WORK REQUIRED>
Every line below from the one containing "def Obligations.FormatIFieldsAndValue : Prop" through the one containing "((decodeRecord w).hasOperand = true ↔" must be transcribed exactly. Omit all lines outside that stretch.
(Beginning of DATA SUPPLIED)
-- ==== Sys2Proof/Certificates/Slice0/Obligations.lean ====
section
/-! DEFINITION. The statements for the provers. Each docstring names the rule of the spec it formalises. -/

open Sys2Proof Sys2Proof.Machine

/-! ### Encoding -/

/-- Decoding the word, or the bytes, of any instruction gives it back, and leaves the bytes after it. Every instruction is
well-formed: no word is illegal (rule R77). The order of a word's two bytes is the model's choice (entry 1). -/
def Obligations.DecodeOfEncodeIsIdentity : Prop :=
  ∀ i : Instr, decodeWord (encode i) = i ∧
    ∀ rest : List Byte, decodeBytes (encodeBytes i ++ rest) = .ok (i, rest)

/-- No bit of a word is lost by decoding, so every one of the 65536 words has exactly one instruction (rule R77). -/
def Obligations.EncodeOfDecodeIsIdentity : Prop :=
  ∀ w : Word, encode (decodeWord w) = w

/-- Rule R71: the three fields are bits 15:13, 12 and 11:0, and a word is `(op << 13) | (p << 12) | imm`. -/
def Obligations.FormatIFieldsAndValue : Prop :=
  ∀ w : Word,
    (opField w).toNat = w.toNat / 8192 ∧
    pField w = decide (w.toNat / 4096 % 2 = 1) ∧
    (immField w).toNat = w.toNat % 4096 ∧
    w = ((opField w).setWidth 16 <<< 13) ||| ((BitVec.ofBool (pField w)).setWidth 16 <<< 12) ||| (immField w).setWidth 16

/-- Rule R101, `DecodeWord`, with the fields as numbers: the class by opcode number, `has_operand` on MOV, ADD, SUB and JMP
with `p` = 1 only, and the operand as the two's-complement value of `imm`. -/
def Obligations.DecodeWordRecord : Prop :=
  ∀ w : Word,
    (decodeRecord w).op.toNat = w.toNat / 8192 ∧
    (decodeRecord w).p = decide (w.toNat / 4096 % 2 = 1) ∧
    (decodeRecord w).imm.toNat = w.toNat % 4096 ∧
    (decodeRecord w).cls =
      (match w.toNat / 8192 with
        | 1 => OpClass.mov
        | 2 => OpClass.add
        | 3 => OpClass.sub
        | 4 => OpClass.jmp
        | 5 => OpClass.hlt
        | _ => OpClass.noplike) ∧
    ((decodeRecord w).hasOperand = true ↔
      w.toNat / 4096 % 2 = 1 ∧ 1 ≤ w.toNat / 8192 ∧ w.toNat / 8192 ≤ 4) ∧
    (decodeRecord w).operand =
      (if w.toNat % 4096 < 2048 then ((w.toNat % 4096 : Nat) : Int) else ((w.toNat % 4096 : Nat) : Int) - 4096)

/-- The rows of the opcode table, match against mask (the opcode map of rule R72): the word's instruction is the row's one
exactly when the word under the row's mask is the row's match. -/
def Obligations.OpcodeTableRows : Prop :=
  ∀ w : Word,
    ((∃ p imm, decodeWord w = .nop p imm) ↔ w &&& 0xE000#16 = 0x0000#16) ∧
    ((∃ p imm, decodeWord w = .mov p imm) ↔ w &&& 0xE000#16 = 0x2000#16) ∧
    ((∃ p imm, decodeWord w = .add p imm) ↔ w &&& 0xE000#16 = 0x4000#16) ∧
    ((∃ p imm, decodeWord w = .sub p imm) ↔ w &&& 0xE000#16 = 0x6000#16) ∧
    ((∃ p imm, decodeWord w = .jmp p imm) ↔ w &&& 0xE000#16 = 0x8000#16) ∧
    ((∃ p imm, decodeWord w = .hlt p imm) ↔ w &&& 0xE000#16 = 0xA000#16) ∧
    ((∃ p imm, decodeWord w = .rsv6 p imm) ↔ w &&& 0xE000#16 = 0xC000#16) ∧
    ((∃ p imm, decodeWord w = .rsv7 p imm) ↔ w &&& 0xE000#16 = 0xE000#16)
(End of DATA SUPPLIED)
COMPLETED TASK>
def Obligations.FormatIFieldsAndValue : Prop :=
  ∀ w : Word,
    (opField w).toNat = w.toNat / 8192 ∧
    pField w = decide (w.toNat / 4096 % 2 = 1) ∧
    (immField w).toNat = w.toNat % 4096 ∧
    w = ((opField w).setWidth 16 <<< 13) ||| ((BitVec.ofBool (pField w)).setWidth 16 <<< 12) ||| (immField w).setWidth 16

/-- Rule R101, `DecodeWord`, with the fields as numbers: the class by opcode number, `has_operand` on MOV, ADD, SUB and JMP
with `p` = 1 only, and the operand as the two's-complement value of `imm`. -/
def Obligations.DecodeWordRecord : Prop :=
  ∀ w : Word,
    (decodeRecord w).op.toNat = w.toNat / 8192 ∧
    (decodeRecord w).p = decide (w.toNat / 4096 % 2 = 1) ∧
    (decodeRecord w).imm.toNat = w.toNat % 4096 ∧
    (decodeRecord w).cls =
      (match w.toNat / 8192 with
        | 1 => OpClass.mov
        | 2 => OpClass.add
        | 3 => OpClass.sub
        | 4 => OpClass.jmp
        | 5 => OpClass.hlt
        | _ => OpClass.noplike) ∧
    ((decodeRecord w).hasOperand = true ↔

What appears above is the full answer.